Records contained in a dataset
+++
theorem chipReset_accessoriesSound (s : State) : AccessoriesSound s.chipReset := by
  have profiles : s.chipReset.ident.profiles = profilesReset := by simp only [State.chipReset]
  have acc : ∀ e, s.chipReset.acc e = Accessory.reset (s.acc e).sense := fun e => by
    simp only [State.acc, State.chipReset, get_remap]
  have gate : ∀ e, s.chipReset.gate e = Ramp.rest 0 := fun e => by
    rw [State.gate, chipReset_mix]
    simp [MixEngine.reset]
  have low : s.chipReset.nresetLow = true := by simp only [State.chipReset]
  refine (accessoriesSound_iff _).mpr ⟨by rw [profiles]; rfl, fun e => ?_⟩
  rw [acc, gate, low]
  exact accReset_earSound _ _

theorem releaseNreset_accessoriesSound (h : AccessoriesSound s) (low : s.nresetLow = true) : AccessoriesSound s.releaseNreset := by
  obtain ⟨first, ears⟩ := (accessoriesSound_iff s).mp h
  refine (accessoriesSound_iff _).mpr ⟨first, fun e => ?_⟩
  obtain ⟨-, known, -, closed⟩ := ears e
  have acc : s.releaseNreset.acc e = (s.acc e).startProbe := by simp only [State.acc, State.releaseNreset, get_remap]
  have unknown := known.mpr low
  rw [acc]
  exact ⟨startProbe_sound _ _, ⟨nofun, nofun⟩, nofun, fun _ => closed (by simp [unknown])⟩

end Unit

/-- Every command keeps every accessory record sound; requests are taken while NRESET is released. -/
theorem exec_accessoriesSound {i : Instr} {s t : State} (ports : PortsSound s) (h : AccessoriesSound s)
    (done : exec i s = .next t) : AccessoriesSound t := by
  have atPorts : ∀ (s : State) v, AccessoriesSound s → AccessoriesSound { s with ports := v } := fun _ _ h => h
  obtain ⟨-, ears⟩ := (accessoriesSound_iff s).mp h
  have up_of {e : Earpiece} (known : (s.acc e).state ≠ .unknown) : s.nresetLow = false := by
    obtain ⟨-, unknown, -⟩ := ears e
    simpa [known] using unknown
  cases i with
  | identify p earpiece =>
    rcases takeRequest_cases done with ⟨-, same⟩ | ⟨tag, spelled, taken⟩
    · rw [same]; exact h
    · rw [taken]
      exact atPorts _ _ (identify_accessoriesSound (s := s.endTransaction p) h (spelled_of_sound ports spelled).1 p earpiece)
  | setProfile => exact takeRequest_keeps atPorts (withAuthority_keeps fun u hu => setProfile_accessoriesSound hu _ _ _ _ _) h done
  | readLevels => exact takeRequest_keeps atPorts (fun u hu => readLevels_accessoriesSound hu _ _ _) h done
  | settleTimerExpiry e =>
    simp only [exec, execSettleTimerExpiry] at done
    split at done
    · next probing =>
      split at done <;> obtain rfl := Host.Outcome.next.inj done
      · next more => exact accessoriesSound_putAcc h (stepProbe_earSound (ears e) probing.1 more)
      · next last => exact completeProbe_accessoriesSound h probing.1 last
    · obtain rfl := Host.Outcome.next.inj done; exact h
  | contactReadingChange e =>
    obtain rfl := Host.Outcome.next.inj done
    exact accessoriesSound_putAcc h (sense_earSound (ears e) _)
  | debounceExpiry e =>
    simp only [exec, execDebounceExpiry] at done
    split at done <;> obtain rfl := Host.Outcome.next.inj done
    · next watched =>
      refine startProbe_accessoriesSound h (up_of (e := e) ?_) e
      rcases watched.2 with state | state <;> simp [state]
    · exact h
  | chipReset =>
    rw [chipReset_done done]
    exact chipReset_accessoriesSound s
  | nresetRelease =>
    rw [nresetRelease_done done]
    split <;> [exact releaseNreset_accessoriesSound h ‹_›; exact h]
  | mixFrameEvent mics programmes =>
    rw [frame_done done]
    exact frame_accessoriesSound h mics programmes
  | _ =>
    have kept := exec_kept done
    have mix := kept.mix rfl
    have ident := kept.ident rfl
    refine (accessoriesSound_iff t).mpr ?_
    rw [kept.nreset rfl, ident]
    simp only [State.acc, State.gate, mix, ident]
    exact (accessoriesSound_iff s).mp h

/-- Settles O57: each step of a probe, plug detect and the lookups keep a record sound, and the gate follows the state. -/
theorem stepKeepsTheAccessoriesSound : Obligations.StepKeepsTheAccessoriesSound := by
  rintro s t ⟨ports, sound⟩ run
  refine ⟨step_portsSound ports run, ?_⟩
  rcases step_cases run with rfl | ⟨c, rest, done⟩
  · rw [crystalPeriod_eq]; exact sound
  · exact exec_accessoriesSound (s := { s with pending := rest }) ports sound done

end Sys2Proof.Machine

/-! SUPPORT. The state after reset and after a chip reset, unit by unit: O3 and O4. -/

namespace Sys2Proof.Machine

/-! ### The state after reset -/

theorem reset_port (p : Port) : State.reset.port p = PortRec.reset := by simp [State.port, State.reset]

theorem reset_acc (e : Earpiece) : State.reset.acc e = Accessory.resetProbe unplugged := by simp [State.acc, State.reset]

theorem reset_gate (e : Earpiece) : State.reset.gate e = Ramp.rest 0 := by simp [State.gate, State.reset, MixEngine.reset]

theorem reset_window (p : Port) (w : Fin 2) : AccessUnit.reset.window p w = Window.reset := by
  simp [AccessUnit.window, AccessUnit.reset]

theorem reset_portsSound : PortsSound State.reset := fun p => by
  rw [reset_port]
  exact resetHeld_soundUnder _ false

theorem reset_heldOwnsNothing : HeldOwnsNothing State.reset := fun p held => by
  rw [reset_port] at held
  exact absurd held (by simp [PortRec.reset])

theorem resetProbe_eq (sense : Vector Contacts 4) : Accessory.resetProbe sense = (Accessory.reset sense).startProbe := rfl

theorem reset_accessoriesSound : AccessoriesSound State.reset := by
  refine (accessoriesSound_iff _).mpr ⟨rfl, fun e => ?_⟩
  rw [reset_acc, reset_gate, resetProbe_eq]
  exact ⟨startProbe_sound _ _, ⟨nofun, nofun⟩, nofun, fun _ => ⟨rfl, rfl⟩⟩

theorem reset_referenceUp : ReferenceUp State.reset :=
  ⟨refReset_settled false, nofun, by simp [State.reset, RefUnit.reset]⟩

/-- Settles O3: unit by unit, from what each unit's reset value is. -/
theorem resetMeetsEveryInvariant : Obligations.ResetMeetsEveryInvariant := by
  obtain ⟨down, reference⟩ := (referenceSound_iff State.reset).mpr ⟨fun _ => reset_referenceUp, nofun⟩
  exact ⟨reset_portsSound, reset_heldOwnsNothing, routeReset_sound, mixReset_sound, foldbackReset_sound,
    reset_accessoriesSound, fieldReset_sound, reference, down,
    fun p w => congrArg Window.enabled (reset_window p w), rfl, fun p => get_replicate _ p,
    fun e => by rw [reset_acc]; exact ⟨rfl, rfl, rfl⟩, rfl, rfl, rfl⟩

/-! ### Chip reset -/

theorem profilesReset_get (i : ProfileIx) : profilesReset.get i = Profile.reset i := by
  simp only [profilesReset, Vector.get, Vector.ofFn, Array.getElem_ofFn]
  rfl

theorem chipReset_port (s : State) (p : Port) : s.chipReset.port p = { PortRec.reset with held := (s.port p).held } := by
  simp only [State.port, State.chipReset, get_remap]

theorem chipReset_access (s : State) : s.chipReset.access = AccessUnit.reset := by simp only [State.chipReset]

theorem chipReset_dest (s : State) (d : Dest) : s.chipReset.dest d = DestRec.reset := by
  simp [State.dest, chipReset_route, RouteStore.reset]

theorem chipReset_trim (s : State) (x : Source) : s.chipReset.trim x = Ramp.rest Config.unity := by
  simp [State.trim, chipReset_route, RouteStore.reset]

theorem chipReset_meter (s : State) (d : Dest) : s.chipReset.meter d = { peak := 0, clip := false } := by
  simp [State.meter, chipReset_mix, MixEngine.reset]

theorem chipReset_gate (s : State) (e : Earpiece) : s.chipReset.gate e = Ramp.rest 0 := by
  simp [State.gate, chipReset_mix, MixEngine.reset]

theorem chipReset_fb (s : State) (e : Earpiece) : s.chipReset.fb e = Foldback.reset := by
  simp [State.fb, chipReset_foldback, FoldbackUnit.reset]

theorem chipReset_acc (s : State) (e : Earpiece) : s.chipReset.acc e = Accessory.reset (s.acc e).sense := by
  simp only [State.acc, State.chipReset, get_remap]

theorem chipReset_line (s : State) (k : Line) : s.chipReset.line k = LineRec.reset := by
  simp [State.line, chipReset_field, FieldUnit.reset]

theorem chipReset_profiles (s : State) : s.chipReset.ident.profiles = profilesReset := by simp only [State.chipReset]

theorem chipReset_reference (s : State) : s.chipReset.reference = RefUnit.reset s.reference.houseInput := by
  simp only [State.chipReset]

theorem releaseNreset_eq (s : State) : s.releaseNreset =
    { s with
      nresetLow := false,
      ident := { s.ident with accs := remap s.ident.accs fun _ a =>
        { a with state := .probing, readings := [], debounce := none, bias := some 0, settle := some 96 } },
      reference :=
        if s.reference.houseInput = true ∧ s.reference.house = .absent then
          { s.reference with house := .settling, houseSettle := some 4800 }
        else s.reference } := by
  have presence : (if s.reference.houseInput then s.reference.housePresent else s.reference) =
      if s.reference.houseInput = true ∧ s.reference.house = .absent then
        { s.reference with house := .settling, houseSettle := some 4800 }
      else s.reference := by
    by_cases input : s.reference.houseInput <;> by_cases house : s.reference.house = .absent <;>
      simp [RefUnit.housePresent, input, house, Config.stabilityFrames]
  simp only [State.releaseNreset, presence, Accessory.startProbe, Config.settleFrames]

/-- Settles O4: each record of the state after chip reset is its unit's reset value. -/
theorem chipResetClearsThePart : Obligations.ChipResetClearsThePart := by
  refine ⟨fun s => ⟨s.chipReset, rfl, rfl, chipReset_port s, fun p w => ?_, fun p => ?_, ?_, chipReset_dest s, ?_, fun x => ?_,
    chipReset_meter s, fun e => ?_, fun e => ?_, fun g => ?_, fun e => ?_, fun i => ?_, fun k => ?_, ?_, ?_⟩,
    fun s low => ?_⟩
  · rw [chipReset_access, reset_window]; rfl
  · rw [chipReset_access]; exact get_replicate _ p
  · rw [chipReset_access]; rfl
  · rw [chipReset_route]; rfl
  · rw [chipReset_trim]; exact ⟨rfl, rfl⟩
  · rw [chipReset_gate]; exact ⟨rfl, rfl⟩
  · rw [chipReset_fb]; simp [Foldback.reset, Ramp.rest]
  · rw [chipReset_foldback]; exact get_replicate _ g
  · rw [chipReset_acc]; simp [Accessory.reset]
  · rw [chipReset_profiles, profilesReset_get]; rfl
  · rw [chipReset_line]; simp [LineRec.reset]
  · rw [chipReset_reference]; rfl
  · simp only [State.chipReset]
  · have done : exec .nresetRelease s = .next s.releaseNreset := by simp [exec, execNresetRelease, low]
    rw [done, releaseNreset_eq]

end Sys2Proof.Machine

/-! SUPPORT. The requests of the route store through their checks: O23, O24, O25, O26 and O27. -/

namespace Sys2Proof.Machine

section Lists
variable {a b : List Entry} {x : Source} {y : Entry}

theorem findEntry_split (a b : List Entry) (own : y.source = x) (others : ∀ z ∈ a ++ b, z.source ≠ x) :
    findEntry (a ++ y :: b) x = some y := by
  have before : a.find? (fun z => decide (z.source = x)) = none := by
    simpa using fun z hz => others z (List.mem_append_left b hz)
  simp [findEntry, List.find?_append, before, own]

theorem mapEntry_split (a b : List Entry) (own : y.source = x) (others : ∀ z ∈ a ++ b, z.source ≠ x) (f : Entry → Entry) :
    mapEntry (a ++ y :: b) x f = a ++ f y :: b := by
  have fixed : ∀ l : List Entry, (∀ z ∈ l, z.source ≠ x) → l.map (fun z => if z.source = x then f z else z) = l :=
    fun l h => (List.map_congr_left fun z hz => if_neg (h z hz)).trans (List.map_id' l)
  rw [mapEntry, List.map_append, List.map_cons, if_pos own, fixed a fun z hz => others z (List.mem_append_left b hz),
    fixed b fun z hz => others z (List.mem_append_right a hz)]

theorem liveEntry_split (a b : List Entry) (own : y.source = x) (others : ∀ z ∈ a ++ b, z.source ≠ x) (w : Window) :
    liveEntry (a ++ y :: b) x w =
      if y.state = .fadingOut then .error { outcome := .absent }
      else if w.priority < y.priority then .error (protectedAnswer y) else .ok y := by
  simp only [liveEntry, findEntry_split a b own others]

theorem liveEntry_missing {l : List Entry} (missing : ∀ z ∈ l, z.source ≠ x) (w : Window) :
    liveEntry l x w = .error { outcome := .absent } := by
  simp only [liveEntry, findEntry_none.mpr missing]

theorem unfinished_of_not_finished {l : List Entry} (h : ∀ z ∈ l, z.finished = false) : unfinished l = l :=
  List.filter_eq_self.mpr fun z hz => by rw [h z hz]; rfl

theorem unfinished_append (a b : List Entry) : unfinished (a ++ b) = unfinished a ++ unfinished b := List.filter_append ..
+++
Please say how many lines in the records above contain the word "Settles", and give only that number.

3